Using the MailSlot as logging target

Recently I implemented the logging target to the Windows Mailslots in our internal logging system.

All the applications and services register this target by default at program startup. The target itself tries to open named local mailslot and if succeeds then writes the log entry text prefixed with the process name and PID (to identify logs from different processes) like “MyProgram.exe:1234 20180421 19:51:08.357 INFO Some message” as binary Unicode buffer. TEncoding.UTF8.GetBytes() or whatever you prefer can be used for that.

Mailslots allow sending the messages of exact size and the receiver can obtain the information about the message count and their sizes. The work with mailslots is not a lot different from the work with usual files.

The logging targets (lets call them mailslot clients) do not create the mailslot. They only try to open it and send the log entries to it in case of success. There is a little to no overhead of this “NULL” logger until the mailslot server does not appear on the stage.

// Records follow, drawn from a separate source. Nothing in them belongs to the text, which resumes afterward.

theorem measurementCompare_eq (h : (s.adcN n).phase = .measure) : measurementCompare n m1 m2 s =
    if (s.adcN n).slot == 32 then (s.compared n m1 m2).stepEnd n
    else (s.compared n m1 m2).setAdc n { (s.compared n m1 m2).adcN n with
      phase := .settle, undo := some (s.stepSave n (s.adcN n).outgoing) } := if_neg (by simp [h])

/-- A comparison ends the spare wheel's own step, and lets the new trims of any other settle. -/
theorem measurementCompare_spec (h : (s.adcN n).phase = .measure) (hwait : (s.adcN n).fpWait = false) :
    let t := measurementCompare n m1 m2 s
    ConvOnly .input n [R.ADC_STATUS_STEP, R.ADC_STATUS_HELD] (s.compared n m1 m2) t ∧
    ((s.adcN n).slot = 32 → t.flag (R.ADC_STATUS_STEP n) = false) ∧ ((s.adcN n).slot ≠ 32 → (t.adcN n).phase = .settle) ∧
    (t.adcN n).slots = (s.adcN n).slots := by
  have hadc := s.adcN_compared n m1 m2 n
  have hwait' : ((s.compared n m1 m2).adcN n).fpWait = false := by rwa [hadc]
  rw [measurementCompare_eq h]
  by_cases hslot : (s.adcN n).slot = 32
  · obtain ⟨hstep, hend⟩ := State.stepEnd_spec hwait'
    rw [if_pos (beq_iff_eq.mpr hslot)]
    exact ⟨.stepEnd hwait', fun _ => hstep, fun hne => absurd hslot hne, by rw [hend, hadc]⟩
  · rw [if_neg (by simpa using hslot)]
    refine ⟨(ConvOnly.setAdc ..).mono (by simp), fun heq => absurd heq hslot, fun _ => ?_, ?_⟩ <;> rw [State.adcN_setAdc]
    rw [hadc]

end

/-! ## Hand-back (R71, R81) -/

section
variable {s : State} {n : Nat}

/-- The channel with the slot of the step served by its sub-converter again. -/
def State.handedBack (s : State) (n : Nat) : State :=
  let a := s.adcN n
  (s.serve n (s.nextSlotSample a.slot) { a with slots := a.slots.set a.slot a.outgoing }).setF (R.ADC_STATUS_SPARE_SLOT n) 63

theorem handBack_eq (h : (s.adcN n).phase = .settle) : handBack n s = (s.handedBack n).stepEnd n := if_neg (by simp [h])

theorem handBack_spec (h : (s.adcN n).phase = .settle) (hwait : (s.adcN n).fpWait = false) : let t := handBack n s
    ConvOnly .input n [R.ADC_STATUS_SPARE_SLOT, R.ADC_STATUS_STEP, R.ADC_STATUS_HELD] s t ∧
    (t.adcN n).slots = (s.adcN n).slots.set (s.adcN n).slot (s.adcN n).outgoing ∧
    (t.adcN n).nextStep = ((s.adcN n).slot + 1) % 33 ∧ t.f (R.ADC_STATUS_SPARE_SLOT n) = 63 ∧ t.flag (R.ADC_STATUS_STEP n) = false := by
  obtain ⟨⟨m, hm⟩, -⟩ := s.serve_spec n (s.nextSlotSample (s.adcN n).slot)
    { s.adcN n with slots := (s.adcN n).slots.set (s.adcN n).slot (s.adcN n).outgoing }
  have hadc := (State.adcN_setF _ n (R.ADC_STATUS_SPARE_SLOT n) 63).trans hm
  change (s.handedBack n).adcN n = _ at hadc
  have hwait' : ((s.handedBack n).adcN n).fpWait = false := by rw [hadc]; exact hwait
  obtain ⟨hstep, hend⟩ := State.stepEnd_spec hwait'
  have kept := ConvOnly.stepEnd hwait'
  rw [handBack_eq h]
  refine ⟨((ConvOnly.serve ..).trans (.setF _ R.ADC_STATUS_SPARE_SLOT 63)).trans kept, ?_, ?_, ?_, hstep⟩
  · rw [hend, hadc]
  · rw [hend, hadc]
  · exact (kept.f_eq R.ADC_STATUS_SPARE_SLOT).trans (State.f_setF_self ..)

end

end Sys2Proof.Machine

open Sys2Proof Sys2Proof.Machine

/-- Settles O18, outcome by outcome: what a step counts is apart from the trims, from the status and from the error log, which the
outcomes write beside it. -/
theorem rotationSteps : Obligations.RotationSteps := by
  unfold Obligations.RotationSteps
  refine ⟨fun n s hrun hen hhold hrot hdeg hset hstep => ?_, fun n spare outgoing s hrun hph hwait hout hslot => ?_,
    fun n m1 m2 s hrun hph hwait hout => ?_, fun n s hrun hph hwait => ?_⟩
  · obtain ⟨hslot, hown, hother⟩ := s.stepChannel_spec n
    have kept := ((ConvOnly.setAdc s n (s.stepChannel n)).trans (.setB _ R.ADC_STATUS_STEP true)).trans (.setB _ R.ADC_STATUS_HELD false)
    refine ⟨_, congrArg Host.Outcome.next ((if_pos hrun).trans (rotationStepStart_eq hen hhold hrot hdeg hset hstep)), ?_,
      State.flag_setB_self _ _ _ Nat.one_pos, ?_, ?_, ?_, kept.fields, kept.eq⟩
    · exact ((ConvOnly.setB (side := .input) _ R.ADC_STATUS_HELD false).flag_eq R.ADC_STATUS_STEP).trans
        (State.flag_setB_self _ _ _ Nat.one_pos)
    all_goals simpa only [State.adcN_setB, State.adcN_setAdc]
  · have hexec : exec (.plausibilityDecision n spare outgoing) s =
        .next (s.plausDecide n (windowCount (spare.zip outgoing)) (windowSum (spare.zip outgoing))) := by
      refine congrArg Host.Outcome.next ((if_pos hrun).trans ((if_pos (by simp [hph])).trans ?_))
      rw [plausFigure_eq]
    refine ⟨_, hexec, fun (hfew : windowCount _ < _) hatt => ?_, fun (hfew : windowCount _ < _) hatt => ?_,
      fun (hmany : _ ≤ windowCount _) (hlow : windowSum _ < _ * windowCount _) => ?_,
      fun (hmany : _ ≤ windowCount _) (hhigh : _ * windowCount _ ≤ windowSum _) => ?_, State.plausDecide_leaves hwait hout n.isLt⟩
    · rw [State.plausDecide_defers hfew hatt]
      exact ⟨by rw [State.adcN_setAdc], rfl⟩
    · obtain ⟨hskip, hstep, hslots, kept⟩ := State.skipped_spec hwait
      rw [State.plausDecide_skips hfew hatt]
      exact ⟨hskip, hstep, hslots, kept.fields⟩
    · obtain ⟨hslots, hphase, hspare⟩ := State.handOver_spec hslot
      rw [State.plausDecide_hands hmany hlow]
      exact ⟨hslots, hphase, hspare, (ConvOnly.handOver s n).fields⟩
    · have aborted := StepAborted.plausDecide hmany hhigh hwait hout n.isLt
      obtain ⟨habort, hok, hrej, hskip⟩ := aborted.counters hout
      refine ⟨habort, aborted.step, hok, hrej, hskip, fun hrun => ?_, fun hrun => ?_⟩
      · rw [State.plausDecide_aborts hmany hhigh hout, if_neg (Nat.not_le.mpr hrun)]
        exact (StepAborted.stepEnd hwait hout).2
      · rw [State.plausDecide_aborts hmany hhigh hout, if_pos hrun]
        exact (StepAborted.retire hwait hout n.isLt).2
  · obtain ⟨kept, hown, hother, hslots⟩ := measurementCompare_spec (m1 := m1) (m2 := m2) hph hwait
    refine ⟨_, congrArg Host.Outcome.next (if_pos hrun), fun hagree => ?_, fun hagree => ?_, hown, hother, hslots,
      kept.eq.trans (by rw [s.compared_eq n m1 m2]; rfl)⟩
    · have hcomp : s.compared n m1 m2 = s.accepted n (trimMean m1 m2) := if_pos hagree
      obtain ⟨hok, hrej, habrun, hofs, hgain, hbw, hskew, hstamp⟩ := State.accepted_spec (m := trimMean m1 m2) hout
      rw [hcomp] at kept
      refine ⟨(kept.f_eq R.ADC_CAL_OK).trans hok, (kept.f_eq R.ADC_CAL_REJ).trans hrej,
        (kept.trim_eq (trimFld_trim hout (by decide))).trans habrun, (kept.trim_eq (trimFld_trim hout (by decide))).trans hofs,
        (kept.trim_eq (trimFld_trim hout (by decide))).trans hgain, (kept.trim_eq (trimFld_trim hout (by decide))).trans hbw,
        (kept.trim_eq (trimFld_skew hout (by decide))).trans hskew, ?_, ((ConvOnly.accepted s n _).trans kept).fields⟩
      rw [State.ptimeAt_eq]
      exact congrArg ptOf128 ((kept.f_eq calPtime).trans hstamp)
    · have hcomp : s.compared n m1 m2 = s.incSat (R.ADC_CAL_REJ n) := if_neg (by simp [hagree])
      rw [hcomp] at kept
      exact ⟨(kept.f_eq R.ADC_CAL_REJ).trans (State.f_incSat_self ..), ((ConvOnly.incSat s R.ADC_CAL_REJ).trans kept).fields⟩
  · obtain ⟨kept, hslots, hnext, hspare, hstep⟩ := handBack_spec hph hwait
    exact ⟨_, congrArg Host.Outcome.next (if_pos hrun), hslots, hspare, hstep, hnext, kept.fields, kept.eq⟩
end

section
/-!
PROOF. Output channels: the sample buffer of SYNTH, starts and stops, changes of source, and the samples that fall due
(spec/03_converters.md, R89 to R98, R602 and R604).
-/
namespace Sys2Proof.Machine

/-! ## The SYNTH buffer (R604) -/

section
variable {s : State} {n : Nat} {xs : List (BitVec 16)}

/-- The samples of the buffer and of a record that arrives, oldest first. -/
def State.synthAll (s : State) (n : Nat) (xs : List (BitVec 16)) : List (BitVec 16) := (s.dacN n).synth ++ xs

/-- The state in which the buffer holds the last 4,096 of its samples and a record's. -/
def State.synthKeep (s : State) (n : Nat) (xs : List (BitVec 16)) : State :=
  s.setDac n { s.dacN n with synth := lastN 4096 (s.synthAll n xs) }

theorem State.synthRecord_stopped (h : s.flag (R.DAC_STATUS_RUNNING n) = false) : s.synthRecord n xs = s := if_pos (by simp [h])

theorem State.synthRecord_fits (h : s.flag (R.DAC_STATUS_RUNNING n) = true) (hfit : (s.synthAll n xs).length ≤ 4096) :
    s.synthRecord n xs = s.synthKeep n xs := by
  unfold State.synthRecord
  rw [if_neg (by simp [h])]
  exact if_pos (beq_iff_eq.mpr (Nat.sub_eq_zero_of_le hfit))

theorem State.synthRecord_overflows (h : s.flag (R.DAC_STATUS_RUNNING n) = true) (hover : 4096 < (s.synthAll n xs).length) :
    s.synthRecord n xs = ((s.synthKeep n xs).addSat (R.DAC_SYNTH_DROP n) ((s.synthAll n xs).length - 4096)).setB
      (R.DAC_STATUS_SYNTH_OVR n) true := by
  unfold State.synthRecord
  rw [if_neg (by simp [h])]
  exact if_neg (by rw [beq_iff_eq]; exact Nat.sub_ne_zero_of_lt hover)

theorem ConvOnly.synthRecord : ConvOnly .output n [R.DAC_SYNTH_DROP, R.DAC_STATUS_SYNTH_OVR] s (s.synthRecord n xs) := by
  have kept : ConvOnly .output n [] s (s.synthKeep n xs) := .setDac ..
  cases h : s.flag (R.DAC_STATUS_RUNNING n) with
  | false =>
    rw [State.synthRecord_stopped h]
    exact (ConvOnly.refl s).mono (by simp)
  | true =>
    rcases Nat.lt_or_ge 4096 (s.synthAll n xs).length with hover | hfit
    · rw [State.synthRecord_overflows h hover]
      exact (kept.trans (.addSat _ R.DAC_SYNTH_DROP _)).trans (.setB _ R.DAC_STATUS_SYNTH_OVR true)
    · rw [State.synthRecord_fits h hfit]
      exact kept.mono (by simp)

Once you create and start the application which creates the mailslot with hardcoded name (that is just assumption, that all clients know the common unique name of the local mailslot – “\\.\mailslot\YourUniqueNameForTheLoggingTarget“) the performance of the application is affected by a certain margin, but that can be acceptable in the cases when diagnosing problems is more important than 100% performance of the diagnosed application.

The implementation of this mechanism is really very compact. For the client (logging target) you just need to open the mailslot and if it exists then write the message in the format agreed between client and server. On the other side, in server application, you need some kind of main loop which after creating mailslot all the times checks for the new messages and then reads them from it (TTask or any other threaded approach can be used to implement that).

I found this approach for logging very simple to implement and with almost no overhead when there is no mailslot present. The performance with existing mailslot drops because of the overhead involved in the write operations to the mailslot file by handle.

This approach can be applied for performance non-critical application without problems. But if you need some similar mechanism with the best performance then go for Event Tracing for Windows where you can implement much more robust and advanced mechanism. The price of that obviously is the complexity.

With this in place you can get the diagnostic data from the production applications even if they were not configured to log to console, file or Windows Events. So you only get the logs when you need them and you will not need to restart the service application by losing the context of the problem. Keeping such a logger in a production can be helpful for tracking the issues when they appear.